# Question #51aa2

Sep 21, 2016

#### Explanation:

$y = \left\mid {x}^{2} - 1 \right\mid = \left\{\begin{matrix}{x}^{2} - 1 & \text{ if " & x^2-1 > 0 \\ 1-x^2 & " if } & {x}^{2} - 1 < 0\end{matrix}\right.$

Solving the inequality ${x}^{2} - 1 > 0$ gets us,

$y = \left\{\begin{matrix}{x}^{2} - 1 & \text{ if " & x < -1 \\ 1-x^2 & " if " & -1 < x < 1 \\ x^2-1 & " if } & x > 1\end{matrix}\right.$

So the derivative is given by

$y ' = \left\{\begin{matrix}2 x & \text{ if " & x < -1 \\ -2x & " if " & -1 < x < 1 \\ 2x & " if } & x > 1\end{matrix}\right.$

$2 x = 1$ at $x = \frac{1}{2}$ but the derivative at $x = \frac{1}{2}$ is not given by $2 x$.
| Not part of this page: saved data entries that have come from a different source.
-- ==== Sys2Proof/Certificates/Slice0/Obligations.lean ====
section
/-! DEFINITION. The statements for the provers. -/

open Sys2Proof Sys2Proof.Machine

/-- A step with a command at the front of the queue is that command's effect with the queue's rest. -/
def Obligations.StepRunsFrontCommand : Prop :=
  ∀ (c : Instr) (rest : List Instr) (s : State), step { s with pending := c :: rest } = Machine.exec c { s with pending := rest }

/-- The model's choice (log 1): with no command waiting a step is one tick of 2 ns. -/
def Obligations.EmptyQueueTicks : Prop :=
  ∀ s : State, s.pending = [] → ∃ t, step s = .next t ∧ t.tick = s.tick + 1 ∧ t.pending = [] ∧ t.reqs = s.reqs ∧ t.mem = s.mem ∧ t.vault = s.vault

/-- Every command answers a next state in every state: none ends in a fault or a refusal. -/
def Obligations.CommandsComplete : Prop :=
 ∀ (c : Instr) (s : State), ∃ t, Machine.exec c s = .next t

/-- R6: the state after reset holds the Reset value of every register, no command and no memory contents. The values of fields
for which the register tables give none are the model's choice (log 2). -/
def Obligations.ResetState : Prop :=
  State.reset.pending = [] ∧ (∀ a, State.reset.rd a = resetOf a) ∧ State.reset.rd R.MGT_WDT = 0x800007D0 ∧ State.reset.rd R.MGT_STS = 0x18000000 ∧
  State.reset.rd (R.MEM_RING_WIN 63) = 0x03E80000 ∧ State.reset.rd R.MEM_EXP_CFG = 0x0F000000 ∧ State.reset.mem.dram = [] ∧
  State.reset.reqs = [] ∧ State.reset.regs.wf resetOf = true

/-- R366: no step leaves the sleep master in PREPARE with every announcement sent, the MDIO sleep phase run and every bus of the
mask silent: the step that completes PREPARE enters READY. -/
def Obligations.PrepareEndsWhenComplete : Prop :=
 ∀ s t : State, s.prepared = false → step s = .next t → t.prepared = false

/-- The reset state meets the premise of PrepareEndsWhenComplete. -/
def Obligations.ResetNotInPrepare : Prop :=
 State.reset.prepared = false

/-- R11-R14, R457: the Tenon link. Its loss and its return; an access to the power die that completes, and one that does not
within 25 us, which ends with an error response, a read as all ones; whether such a write has acted is a free value. -/
def Obligations.TenonLinkEvents : Prop :=
  (∀ s : State, s.coreUp = true → s.tenon.up = true → exec .tenonLinkLossDetect s = .next (State.passOn s
    (((({ s with tenon := { s.tenon with up := false, retraining := true } }.p R.FLT_TENON.LOST 1).fault 224 (faultInfo 4 0 0)).bump
      R.FLT_TENON_LOST_LO).each (List.range 16) (fun c t => t.canBusLost c)))) ∧
  (∀ s : State, s.tenon.up = false → s.tenon.lostState = false → s.pins.vs = true → exec .linkLostState s = .next (State.passOn s
    (({ s with tenon := { s.tenon with lostState := true } }.slpBreak whyLink).each (List.range 16)
      (fun c t => if t.trx c = trxNormal ∨ t.trx c = trxSilent then t.trxStandby c else t)))) ∧
  (∀ (s : State) (ms : Nat), s.coreUp = true → s.tenon.retraining = true → s.tenon.lostState = true → s.tenon.heldYield = 0 →
    ∃ t, exec (.tenonLinkRetrain ms) s = .next t ∧ t.g R.FLT_TENON.LOST_MS = min ms 65535 ∧ t.g R.FLT_TENON.LOST = 0 ∧
      t.tenon = { s.tenon with up := true, retraining := false, lostState := false } ∧
      Kept { s with tenon := t.tenon } t [R.FLT_TENON]) ∧
  (∀ s : State, s.coreUp = true → s.tenon.retraining = true →
    exec .tenonRetrainTimeout s = .next (State.passOn s (s.fault 226 (faultInfo 4 0 0)))) ∧
  (∀ (s : State) (x : PwrAcc) (rest : List PwrAcc), s.tenon.acc = x :: rest → s.tenon.up = true → x.src = .port → x.wr = true →
    exec .pwrAccessComplete s = .next (State.passOn s (({ s with tenon := { s.tenon with acc := rest } }.writeAct cmplWriter x.req x.addr
      x.val x.granted).respond x.req false 0))) ∧
  (∀ (s : State) (x : PwrAcc) (rest : List PwrAcc), s.tenon.acc = x :: rest → s.tenon.up = true → x.src = .port → x.wr = false →
    (rowOf x.addr).any (fun r => r.mwLen == 1) = true →
    ∃ t, exec .pwrAccessComplete s = .next t ∧ (t.rq x.req).resp = { err := false, data := { s with tenon := { s.tenon with acc := rest } }.peek x.req x.addr } ∧
      t.tenon = { s.tenon with acc := rest } ∧ (∀ q, q ≠ x.req → t.rq q = s.rq q) ∧
      Kept { s with tenon := t.tenon, reqs := t.reqs, freeCtr := t.freeCtr } t []) ∧
  (∀ (s : State) (x : PwrAcc) (rest : List PwrAcc), s.tenon.acc = x :: rest → x.src = .port → x.wr = false →
    ∃ t, exec .tenonTimeout s = .next t ∧ (t.rq x.req).resp = { err := true, data := 0xFFFFFFFF } ∧ t.tenon = { s.tenon with acc := rest } ∧
      t.rd (R.FLT_LAST_INFO 225) = faultInfo 4 0 (x.addr % 65536) ∧ t.g (R.FLT_SRC_STS.INSVC 225) = 1 ∧ (∀ q, q ≠ x.req → t.rq q = s.rq q) ∧
      Kept { s with tenon := t.tenon, reqs := t.reqs } t (faultRegs 225)) ∧
  (∀ (s u : State) (x : PwrAcc) (rest : List PwrAcc), s.tenon.acc = x :: rest → x.src = .port → x.wr = true →
    u = { s with tenon := { s.tenon with acc := rest } } →
    exec .tenonTimeout s = .next (State.passOn s (((if u.freeBool then u.used.writeAct cmplWriter x.req x.addr x.val x.granted
      else u.used).fault 225 (faultInfo 4 0 (x.addr % 65536))).answerWrite x.req x.addr x.be (some .tenon))))

/-- R41-R44, R57: the unlock. A write of the key arms the writer's unlock and no other's; a write of any other value disarms it
and is logged UNLK; DMA's write is ignored and logged DMAW; the expiry disarms. What a port refuses. A write of a guarded
CMD register without an armed unlock, by DMA, or barred by GLB_LOCK starts nothing and is logged GUARD, DMAW or LOCKED, and
a barred one disarms; before commit a write to regions 3-18 by HOST, MGT0-MGT3 or CQP ends in an error response, is logged
LOAD, one of HOST as a late failure too, and leaves the unlock as it is. -/
def Obligations.UnlockAndGuard : Prop :=
  (∀ (s : State) (r : Nat), r ≤ 6 → ∃ t, exec (.unlockWrite r 0x5AFEC0DE) s = .next t ∧
    (t.rq r).armed = true ∧ (t.rq r).resp = { err := false, data := 0 } ∧ (∀ q, q ≠ r → t.rq q = s.rq q) ∧
    Kept { s with reqs := t.reqs } t [R.GLB_UNLOCK_STS]) ∧
  (∀ (s : State) (r : Nat) (v : Word), r ≤ 6 → v ≠ 0x5AFEC0DE → ∃ t, exec (.unlockWrite r v) s = .next t ∧
    (t.rq r).armed = false ∧ (∀ q, q ≠ r → t.rq q = s.rq q) ∧ Logged s t r R.GLB_UNLOCK 15 true .unlk ∧
    Kept { s with reqs := t.reqs } t (R.GLB_UNLOCK_STS :: logRegs s)) ∧
  (∀ (s : State) (v : Word), ∃ t, exec (.unlockWrite 7 v) s = .next t ∧ (∀ q, q ≠ 7 → t.rq q = s.rq q) ∧
    Logged s t 7 R.GLB_UNLOCK 15 true .dmaw ∧ Kept { s with reqs := t.reqs } t (logRegs s)) ∧
  (∀ (s : State) (r : Nat), (s.rq r).armed = true → ∃ t, exec (.unlockExpiry r) s = .next t ∧ (t.rq r).armed = false ∧
    (∀ q, q ≠ r → t.rq q = s.rq q) ∧ Kept { s with reqs := t.reqs } t [R.GLB_UNLOCK_STS]) ∧
  (∀ (s : State) (req a : Nat) (v : Word), guardedCmd a = true → req ≠ reqDma → s.barred req = false → (s.rq req).armed = false →
    s.loadRefused req a = false →
    ∃ t, exec (.registerWrite req a 15 v) s = .next t ∧ Logged s t req a 15 true .guard ∧ (t.rq req).resp = { err := false, data := 0 } ∧
      (∀ q, q ≠ req → t.rq q = s.rq q) ∧ Kept { s with reqs := t.reqs } t (logRegs s)) ∧
  (∀ (s : State) (a : Nat) (v : Word), guardedCmd a = true →
    ∃ t, exec (.registerWrite reqDma a 15 v) s = .next t ∧ Logged s t reqDma a 15 true .dmaw ∧ (∀ q, q ≠ reqDma → t.rq q = s.rq q) ∧
      Kept { s with reqs := t.reqs } t (logRegs s)) ∧
  (∀ (s : State) (req a : Nat) (v : Word), guardedCmd a = true → req ≠ reqDma → s.barred req = true → s.loadRefused req a = false →
    ∃ t, exec (.registerWrite req a 15 v) s = .next t ∧ Logged s t req a 15 true .locked ∧ (t.rq req).armed = false ∧
      (∀ q, q ≠ req → t.rq q = s.rq q) ∧ Kept { s with reqs := t.reqs } t (R.GLB_UNLOCK_STS :: logRegs s)) ∧
  (∀ (s : State) (req a be : Nat) (v : Word), req ≤ 5 → s.beforeRun = true → 3 ≤ regionOf a → regionOf a ≤ 18 →
    ∃ t, exec (.registerWrite req a be v) s = .next t ∧ WriteFailed s t req a be .load lfLoad)

/-- R34: a read or a write of an address that holds no register ends in an error response, a read as zero, and is logged UNMAP;
a write of HOST is a late failure too. Nothing else changes. -/
def Obligations.UnmappedAccessLogged : Prop :=
  (∀ (s : State) (r a be : Nat), rowOf a = none →
    ∃ t, exec (.unmappedAccess r a be false) s = .next t ∧ (t.rq r).resp = { err := true, data := 0 } ∧
      (∀ q, q ≠ r → t.rq q = s.rq q) ∧ Logged s t r a be false .unmap ∧ Kept { s with reqs := t.reqs } t (logRegs s)) ∧
  (∀ (s : State) (r a be : Nat), rowOf a = none → s.loadRefused r a = false →
    ∃ t, exec (.unmappedAccess r a be true) s = .next t ∧ WriteFailed s t r a be .unmap lfUnmap)

/-- R7, R23, R36: a write of a register whose access codes say all there is to it, with all four byte enables and no Res. field
changed, stores its RW fields and nothing else; with a byte enable clear it is ignored and logged PART. -/
def Obligations.RegisterWriteStores : Prop :=
  (∀ (s : State) (req a : Nat) (v : Word) (r : Row), rowOf a = some r → r.mwLen = 1 → r.rwg = 0 → r.w1c = 0 → r.w1x = 0 →
    guardedCmd a = false → a ≠ R.GLB_UNLOCK → regionOf a ≠ 12 → a ∉ passRegs → Admitted s req a v → s.ringShut req a = false →
    s.ownAct cmplWriter req r a v true = none →
    ∃ t, exec (.registerWrite req a 15 v) s = .next t ∧ t.rd a = ((s.rd a &&& ~~~(W r.rw)) ||| (v &&& W r.rw)) ∧
      (t.rq req).resp = { err := false, data := 0 } ∧ (∀ q, q ≠ req → t.rq q = s.rq q) ∧ Kept { s with reqs := t.reqs } t [a]) ∧
  (∀ (s : State) (req a be : Nat) (v : Word) (r : Row), rowOf a = some r → s.loadRefused req a = false → be < 15 →
    ∃ t, exec (.registerWrite req a be v) s = .next t ∧ Logged s t req a be true .part ∧
      (t.rq req).resp = { err := false, data := 0 } ∧ (∀ q, q ≠ req → t.rq q = s.rq q) ∧ Kept { s with reqs := t.reqs } t (logRegs s))

/-- R38, R39: multiword values. A read of a _LO word returns the live word and copies the higher words into the requester's
shadow; a write of a lower word is held and does not act; a write of the _HI word of a two-word value commits both, the
lower from the holding register where it is held under this value's tag, else live, and empties the holding register. -/
def Obligations.MultiwordAccesses : Prop :=
  (∀ (s : State) (req a : Nat) (r : Row), rowOf a = some r → 1 < r.mwLen → r.mwIdx = 0 → req ≠ reqDma → regionOf a ≠ 12 →
    exec (.loWordRead req a) s = .next (State.passOn s ((s.modRq req (fun q =>
      { q with shadows := q.shadows.set (fun _ => none) (regionOf a) (some { tag := a, words := (List.range (r.mwLen - 1)).map (fun k => s.peek req (a + 4 * (k + 1))) }) })).respond req false
      (s.peek req a)))) ∧
  (∀ (s : State) (req a : Nat) (v : Word) (r : Row) (held : Tab Word), rowOf a = some r → r.mwIdx + 1 < r.mwLen → r.rwg = 0 → guardedCmd a = false →
    req ≠ reqDma → regionOf a ≠ 12 → s.loadRefused req a = false → a ≠ R.GLB_UNLOCK →
    held = (match s.holding req (regionOf a) with
      | some h => if h.tag = a - 4 * r.mwIdx then h.words else []
      | none => []) →
    exec (.holdingWordWrite req a v) s = .next (State.passOn s
      ((s.setHolding req (regionOf a) (some { tag := a - 4 * r.mwIdx, words := held.put r.mwIdx v })).respond req false 0))) ∧
  (∀ (s : State) (req a : Nat) (v low : Word) (r : Row), rowOf a = some r → r.mwIdx = 1 → r.mwLen = 2 → r.rwg = 0 → guardedCmd a = false →
    req ≠ reqDma → regionOf a ≠ 12 → a ≠ R.GLB_UNLOCK → Admitted s req a v → 4 ≤ a →
    low = (match s.holding req (regionOf a) with
      | some h => if h.tag = a - 4 then (h.words.find? 0).getD (s.peek req (a - 4)) else s.peek req (a - 4)
      | none => s.peek req (a - 4)) →
    s.keepsRes (a - 4) low = true →
    (∀ u : State, (s.setHolding req (regionOf a) none).commitAct (a - 4) r u = none) →
    exec (.hiWordCommit req a v) s = .next (State.passOn s ((((s.setHolding req (regionOf a) none).store (a - 4) low).store a v).respond
      req false 0)))

/-- R40: a DMA read of any word of a multiword value returns the live word and latches nothing, at the port or, for a PWR
register, once the power die answers; a DMA write of any word is ignored and logged DMAW. -/
def Obligations.DmaMultiwordAccesses : Prop :=
  (∀ (s : State) (a : Nat) (r : Row), rowOf a = some r → 1 < r.mwLen → regionOf a ≠ 12 →
    ∃ t, exec (.loWordRead reqDma a) s = .next t ∧ (t.rq reqDma).resp = { err := false, data := s.peek reqDma a } ∧
      (t.rq reqDma).shadows = (s.rq reqDma).shadows ∧ (t.rq reqDma).holds = (s.rq reqDma).holds ∧ (∀ q, q ≠ reqDma → t.rq q = s.rq q) ∧
      Kept { s with reqs := t.reqs } t []) ∧
  (∀ (s : State) (x : PwrAcc) (rest : List PwrAcc) (r : Row), s.tenon.acc = x :: rest → s.tenon.up = true → x.src = .port → x.wr = false →
    x.req = reqDma → rowOf x.addr = some r → 1 < r.mwLen →
    ∃ t, exec .pwrAccessComplete s = .next t ∧
      (t.rq reqDma).resp = { err := false, data := { s with tenon := { s.tenon with acc := rest } }.peek reqDma x.addr } ∧
      (t.rq reqDma).shadows = (s.rq reqDma).shadows ∧ (t.rq reqDma).holds = (s.rq reqDma).holds ∧ (∀ q, q ≠ reqDma → t.rq q = s.rq q) ∧
      Kept { s with tenon := t.tenon, reqs := t.reqs, freeCtr := t.freeCtr } t []) ∧
  (∀ (s : State) (a : Nat) (v : Word) (r : Row), rowOf a = some r → 1 < r.mwLen →
    ∃ t, exec (.dmaMultiwordWrite a v) s = .next t ∧ Logged s t reqDma a 15 true .dmaw ∧ (t.rq reqDma).holds = (s.rq reqDma).holds ∧
      (∀ q, q ≠ reqDma → t.rq q = s.rq q) ∧ Kept { s with reqs := t.reqs } t (logRegs s))

/-- R47: a read changes nothing of the device but its requester's shadows and the answer that requester sees, at the port or, for a
PWR register, once the power die answers; of PWR_LD_STS, whose ILIMIT is a free value, the next read may show another. -/
def Obligations.ReadsChangeNothing : Prop :=
  (∀ (s : State) (req a : Nat) (r : Row), rowOf a = some r → regionOf a ≠ 12 →
    ∃ t, exec (.loWordRead req a) s = .next t ∧ (t.rq req).armed = (s.rq req).armed ∧ (t.rq req).holds = (s.rq req).holds ∧
      (∀ q, q ≠ req → t.rq q = s.rq q) ∧ Kept { s with reqs := t.reqs } t []) ∧
  (∀ (s : State) (x : PwrAcc) (rest : List PwrAcc) (r : Row), s.tenon.acc = x :: rest → s.tenon.up = true → x.src = .port → x.wr = false →
    rowOf x.addr = some r →
    ∃ t, exec .pwrAccessComplete s = .next t ∧ (t.rq x.req).armed = (s.rq x.req).armed ∧ (t.rq x.req).holds = (s.rq x.req).holds ∧
      t.tenon = { s.tenon with acc := rest } ∧ (∀ q, q ≠ x.req → t.rq q = s.rq q) ∧
      Kept { s with tenon := t.tenon, reqs := t.reqs, freeCtr := t.freeCtr } t [])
$- 2 x = 1$ at $x = - \frac{1}{2}$ and at $x = - \frac{1}{2}$, the derivative is given by $- 2 x$.

So the slope is $1$ and $x = - \frac{1}{2}$. At that point, we get $y = \frac{3}{4}$.

So the only point on the curve at which the slope is $1$ is $\left(- \frac{1}{2} , \frac{3}{4}\right)$.